@[simp] theorem modLots_clock (f : Lot → Lot) (l : List (Option Nat)) (d' : ClockId) : (modLots f l s).clock d' = s.clock d' := by
  simp only [State.clock, modLots_clocks]
@[simp] theorem modLots_lane (f : Lot → Lot) (l : List (Option Nat)) (d' : ClockId) : (modLots f l s).lane d' = s.lane d' := by
  simp only [State.lane, modLots_lanes]
@[simp] theorem modLots_board (f : Lot → Lot) (l : List (Option Nat)) (d' : ClockId) : (modLots f l s).board d' = s.board d' := by
  simp only [State.board, modLots_boards]
@[simp] theorem modLots_row (f : Lot → Lot) (l : List (Option Nat)) (r' : RowId) : (modLots f l s).row r' = s.row r' := by
  simp only [State.row, modLots_bus]
@[simp] theorem modLots_desk (f : Lot → Lot) (l : List (Option Nat)) (d' : DeskId) : (modLots f l s).desk d' = s.desk d' := by
  simp only [State.desk, State.row, modLots_bus]
@[simp] theorem modLots_buyer (f : Lot → Lot) (l : List (Option Nat)) (n' : Nat) : (modLots f l s).buyer n' = s.buyer n' := by
  simp only [State.buyer, modLots_ledger]
@[simp] theorem modLots_invoice (f : Lot → Lot) (l : List (Option Nat)) (n' : Nat) : (modLots f l s).invoice n' = s.invoice n' := by
  simp only [State.invoice, modLots_ledger]
@[simp] theorem passage_clock (c : ClockId) (d' : ClockId) : (passage c s).clock d' = s.clock d' := by
  simp only [State.clock, passage_clocks]
@[simp] theorem passage_board (c : ClockId) (d' : ClockId) : (passage c s).board d' = s.board d' := by
  simp only [State.board, passage_boards]
@[simp] theorem passage_row (c : ClockId) (r' : RowId) : (passage c s).row r' = s.row r' := by
  simp only [State.row, passage_bus]
@[simp] theorem passage_desk (c : ClockId) (d' : DeskId) : (passage c s).desk d' = s.desk d' := by
  simp only [State.desk, State.row, passage_bus]
@[simp] theorem passage_buyer (c : ClockId) (n' : Nat) : (passage c s).buyer n' = s.buyer n' := by
  simp only [State.buyer, passage_ledger]
@[simp] theorem passage_invoice (c : ClockId) (n' : Nat) : (passage c s).invoice n' = s.invoice n' := by
  simp only [State.invoice, passage_ledger]
@[simp] theorem gateChanges_clock (c : ClockId) (d' : ClockId) : (gateChanges c s).clock d' = s.clock d' := by
  simp only [State.clock, gateChanges_clocks]
@[simp] theorem gateChanges_board (c : ClockId) (d' : ClockId) : (gateChanges c s).board d' = s.board d' := by
  simp only [State.board, gateChanges_boards]
@[simp] theorem gateChanges_row (c : ClockId) (r' : RowId) : (gateChanges c s).row r' = s.row r' := by
  simp only [State.row, gateChanges_bus]
@[simp] theorem gateChanges_desk (c : ClockId) (d' : DeskId) : (gateChanges c s).desk d' = s.desk d' := by
  simp only [State.desk, State.row, gateChanges_bus]
@[simp] theorem gateChanges_buyer (c : ClockId) (n' : Nat) : (gateChanges c s).buyer n' = s.buyer n' := by
  simp only [State.buyer, gateChanges_ledger]
@[simp] theorem gateChanges_invoice (c : ClockId) (n' : Nat) : (gateChanges c s).invoice n' = s.invoice n' := by
  simp only [State.invoice, gateChanges_ledger]
@[simp] theorem departHead_clock (c : ClockId) (t : Train) (d' : ClockId) : (departHead c t s).clock d' = s.clock d' := by
  simp only [State.clock, departHead_clocks]
@[simp] theorem departHead_board (c : ClockId) (t : Train) (d' : ClockId) : (departHead c t s).board d' = s.board d' := by
  simp only [State.board, departHead_boards]
@[simp] theorem departHead_row (c : ClockId) (t : Train) (r' : RowId) : (departHead c t s).row r' = s.row r' := by
  simp only [State.row, departHead_bus]
@[simp] theorem departHead_desk (c : ClockId) (t : Train) (d' : DeskId) : (departHead c t s).desk d' = s.desk d' := by
  simp only [State.desk, State.row, departHead_bus]
@[simp] theorem departHead_buyer (c : ClockId) (t : Train) (n' : Nat) : (departHead c t s).buyer n' = s.buyer n' := by
  simp only [State.buyer, departHead_ledger]
@[simp] theorem departHead_invoice (c : ClockId) (t : Train) (n' : Nat) : (departHead c t s).invoice n' = s.invoice n' := by
  simp only [State.invoice, departHead_ledger]
@[simp] theorem departFrom_clock (c : ClockId) (l : List Train) (d' : ClockId) : (departFrom c l s).clock d' = s.clock d' := by
  simp only [State.clock, departFrom_clocks]
@[simp] theorem departFrom_board (c : ClockId) (l : List Train) (d' : ClockId) : (departFrom c l s).board d' = s.board d' := by
  simp only [State.board, departFrom_boards]
@[simp] theorem departFrom_row (c : ClockId) (l : List Train) (r' : RowId) : (departFrom c l s).row r' = s.row r' := by
  simp only [State.row, departFrom_bus]
@[simp] theorem departFrom_desk (c : ClockId) (l : List Train) (d' : DeskId) : (departFrom c l s).desk d' = s.desk d' := by
  simp only [State.desk, State.row, departFrom_bus]
@[simp] theorem departFrom_buyer (c : ClockId) (l : List Train) (n' : Nat) : (departFrom c l s).buyer n' = s.buyer n' := by
  simp only [State.buyer, departFrom_ledger]
@[simp] theorem departFrom_invoice (c : ClockId) (l : List Train) (n' : Nat) : (departFrom c l s).invoice n' = s.invoice n' := by
  simp only [State.invoice, departFrom_ledger]
@[simp] theorem testDepartures_clock (c : ClockId) (d' : ClockId) : (testDepartures c s).clock d' = s.clock d' := by
  simp only [State.clock, testDepartures_clocks]
@[simp] theorem testDepartures_board (c : ClockId) (d' : ClockId) : (testDepartures c s).board d' = s.board d' := by
  simp only [State.board, testDepartures_boards]
@[simp] theorem testDepartures_row (c : ClockId) (r' : RowId) : (testDepartures c s).row r' = s.row r' := by
  simp only [State.row, testDepartures_bus]
@[simp] theorem testDepartures_desk (c : ClockId) (d' : DeskId) : (testDepartures c s).desk d' = s.desk d' := by
  simp only [State.desk, State.row, testDepartures_bus]
@[simp] theorem testDepartures_buyer (c : ClockId) (n' : Nat) : (testDepartures c s).buyer n' = s.buyer n' := by
  simp only [State.buyer, testDepartures_ledger]
@[simp] theorem testDepartures_invoice (c : ClockId) (n' : Nat) : (testDepartures c s).invoice n' = s.invoice n' := by
  simp only [State.invoice, testDepartures_ledger]
@[simp] theorem gapRunsOut_clock (c : ClockId) (d' : ClockId) : (gapRunsOut c s).clock d' = s.clock d' := by
  simp only [State.clock, gapRunsOut_clocks]
@[simp] theorem gapRunsOut_board (c : ClockId) (d' : ClockId) : (gapRunsOut c s).board d' = s.board d' := by
  simp only [State.board, gapRunsOut_boards]
@[simp] theorem gapRunsOut_row (c : ClockId) (r' : RowId) : (gapRunsOut c s).row r' = s.row r' := by
  simp only [State.row, gapRunsOut_bus]
@[simp] theorem gapRunsOut_desk (c : ClockId) (d' : DeskId) : (gapRunsOut c s).desk d' = s.desk d' := by
  simp only [State.desk, State.row, gapRunsOut_bus]
@[simp] theorem gapRunsOut_buyer (c : ClockId) (n' : Nat) : (gapRunsOut c s).buyer n' = s.buyer n' := by
  simp only [State.buyer, gapRunsOut_ledger]
@[simp] theorem gapRunsOut_invoice (c : ClockId) (n' : Nat) : (gapRunsOut c s).invoice n' = s.invoice n' := by
  simp only [State.invoice, gapRunsOut_ledger]
/-! ## Clocks -/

Task item –
Above is a listing; print exactly its lines from the one with "theorem gateChanges_clock (c" through the one with "simp only [State.clock, departFrom_clocks]", and no other lines.

Solution to this exercise –
@[simp] theorem gateChanges_clock (c : ClockId) (d' : ClockId) : (gateChanges c s).clock d' = s.clock d' := by
  simp only [State.clock, gateChanges_clocks]
@[simp] theorem gateChanges_board (c : ClockId) (d' : ClockId) : (gateChanges c s).board d' = s.board d' := by
  simp only [State.board, gateChanges_boards]
@[simp] theorem gateChanges_row (c : ClockId) (r' : RowId) : (gateChanges c s).row r' = s.row r' := by
  simp only [State.row, gateChanges_bus]
@[simp] theorem gateChanges_desk (c : ClockId) (d' : DeskId) : (gateChanges c s).desk d' = s.desk d' := by
  simp only [State.desk, State.row, gateChanges_bus]
@[simp] theorem gateChanges_buyer (c : ClockId) (n' : Nat) : (gateChanges c s).buyer n' = s.buyer n' := by
  simp only [State.buyer, gateChanges_ledger]
@[simp] theorem gateChanges_invoice (c : ClockId) (n' : Nat) : (gateChanges c s).invoice n' = s.invoice n' := by
  simp only [State.invoice, gateChanges_ledger]
@[simp] theorem departHead_clock (c : ClockId) (t : Train) (d' : ClockId) : (departHead c t s).clock d' = s.clock d' := by
  simp only [State.clock, departHead_clocks]
@[simp] theorem departHead_board (c : ClockId) (t : Train) (d' : ClockId) : (departHead c t s).board d' = s.board d' := by
  simp only [State.board, departHead_boards]
@[simp] theorem departHead_row (c : ClockId) (t : Train) (r' : RowId) : (departHead c t s).row r' = s.row r' := by
  simp only [State.row, departHead_bus]
@[simp] theorem departHead_desk (c : ClockId) (t : Train) (d' : DeskId) : (departHead c t s).desk d' = s.desk d' := by
  simp only [State.desk, State.row, departHead_bus]
@[simp] theorem departHead_buyer (c : ClockId) (t : Train) (n' : Nat) : (departHead c t s).buyer n' = s.buyer n' := by
  simp only [State.buyer, departHead_ledger]
@[simp] theorem departHead_invoice (c : ClockId) (t : Train) (n' : Nat) : (departHead c t s).invoice n' = s.invoice n' := by
  simp only [State.invoice, departHead_ledger]
@[simp] theorem departFrom_clock (c : ClockId) (l : List Train) (d' : ClockId) : (departFrom c l s).clock d' = s.clock d' := by
  simp only [State.clock, departFrom_clocks]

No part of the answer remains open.